Outside, the light was blinding. He took off his glasses and kneaded his eye sockets. The grass was unkempt but alive. An eagle took flight from one of the last remaining huge cedars on the block. A bicycle passed behind the fence, its rider whistling. He remained very still, crouching in the shadow of the pile of stalks. He was just being paranoid.
I like how he “coughed immediately.” Immediacy, the breakdown of the narrative medium, is what this kind of writing is all about. We can even be shunted in and out of a character’s head: “He lost a lot but that was fine. More a crumpled ball than anything else. Lick. Flame. He looked at the floor.” Other sentences come at us like jump cuts. Where, for example, does that last sentence in the second paragraph come from? How does it relate to anything that comes before or after? And how did we finally find ourselves outside, in the blinding light? What do the grass, the eagle, and the bicycle have to do with each other (assuming he doesn’t even see the bicycle pass behind the fence)? Should there be a connection, or is this “just being paranoid”?

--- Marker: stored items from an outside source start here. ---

def execSpdmHeartbeat (p : HostPort) (s : State) : Host.Outcome State Fault Refusal :=
  onPort p s fun s => s.inSession p true fun v => (s.setSession p (some { v with beat := s.now })).reply p prSpdm 0x68 []

def execSpdmEndSession (p : HostPort) (s : State) : Host.Outcome State Fault Refusal :=
  onPort p s fun s => s.inSession p true fun _ => (s.setSession p none).reply p prSpdm 0x6C []

/-- SPDM_HEARTBEAT_TIMEOUT: a session whose period passes without a HEARTBEAT ends. -/
def State.heartbeatTimeout (s : State) (p : HostPort) : State :=
  match (s.spdm p).session with
  | some v => if v.period * 1000 * ms ≤ s.now - v.beat then s.setSession p none else s
  | none => s

def execSpdmHeartbeatTimeout (p : HostPort) (s : State) : Host.Outcome State Fault Refusal := .next (s.heartbeatTimeout p)

/-- DOE Discovery: entry `i` of the protocols of the mailbox, and the next index, 0 after the last. -/
def execDoeDiscovery (p : HostPort) (i : Nat) (s : State) : Host.Outcome State Fault Refusal :=
  onPort p s fun s => if i ≤ 2 then s.reply p prDoe 0 (p16 1 ++ p8 i ++ p8 ((i + 1) % 3)) else s.reply p prDoe 0 (p16 0xFFFF ++ p8 0 ++ p8 0)

/-! ### Dual reports (R458 to R460) -/

/-- A byte string made `n` bytes long. -/
def fit (n : Nat) (b : Bytes) : Bytes := (b ++ List.replicate n 0).take n

/-- A block of 16 leaves is reserved in service flash before its first leaf is used (R459). -/
def State.reserveLeaves (s : State) : State :=
  let k := min 16 (s.rd Obj.lmsRemaining)
  let s := { s with fw := { s.fw with leafLeft := k } }
  s.wr Obj.lmsRemaining (s.rd Obj.lmsRemaining - k)

/-- Take a leaf: a block of 16 is reserved in service flash when the last is used up (R459). -/
def State.takeLeaf (s : State) : State × Nat :=
  let s := if s.fw.leafLeft ≠ 0 then s else s.reserveLeaves
  let leaf := s.rd Obj.lmsTotal - s.rd Obj.lmsRemaining - s.fw.leafLeft
  ({ s with fw := { s.fw with leafLeft := s.fw.leafLeft - 1 } }, leaf)

/-- lms-low once, and lms-exhausted when the count reaches 0 (R460, R498 item 6). -/
def State.leafNotes (s : State) (before : Nat) : State :=
  let n := s.rd Obj.lmsRemaining
  let s := if n < 1048576 ∧ ¬ s.fw.lowTold then
      (({ s with fw := { s.fw with lowTold := true } }).raise Ev.lmsLow []).lifeWarn 6 else s
  if n = 0 ∧ before ≠ 0 then (s.raise Ev.lmsExhausted []).lifeExceed 6 else s

/-- `n` printable characters of a factory string (R438). -/
def factoryText (k n : Nat) : Bytes := (List.range n).map fun i => BitVec.ofNat 8 (0x20 + ((Config.factoryStr k).getD i 0).toNat % 95)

As with the style, so with the substance. Yes, there plenty of weird coincidences (or are they?) connecting the various dots/moles. A mole may be something on the skin, a villain from an old Fantastic Four comic book, or a kind of spy. Here they are all of the above. And what would a conspiracy novel be without underground groups identified by their acronyms. In this case we get a double dose: the BLF (Billboard Liberation Front), commando culture-jammers who undermine the corporate messages on billboards, and DAGWOOD (Dermatologists Against Global Warming and Oncologists Opposing Dams). “It makes a good acronym,” one DAGWOOD member informs the narrator. And really, if you have a good acronym what more do you need? Certainly not a practical plot.
Yes, this book is a bit of an omelette. But the writing is fresh and invigorating and I found the Canadian-ness of Brown’s conspiracies (well-intentioned, benign) an interesting new take on what has become one of the major literary genres of our time. The result is a fearless and engaging first novel that rarely fails to connect.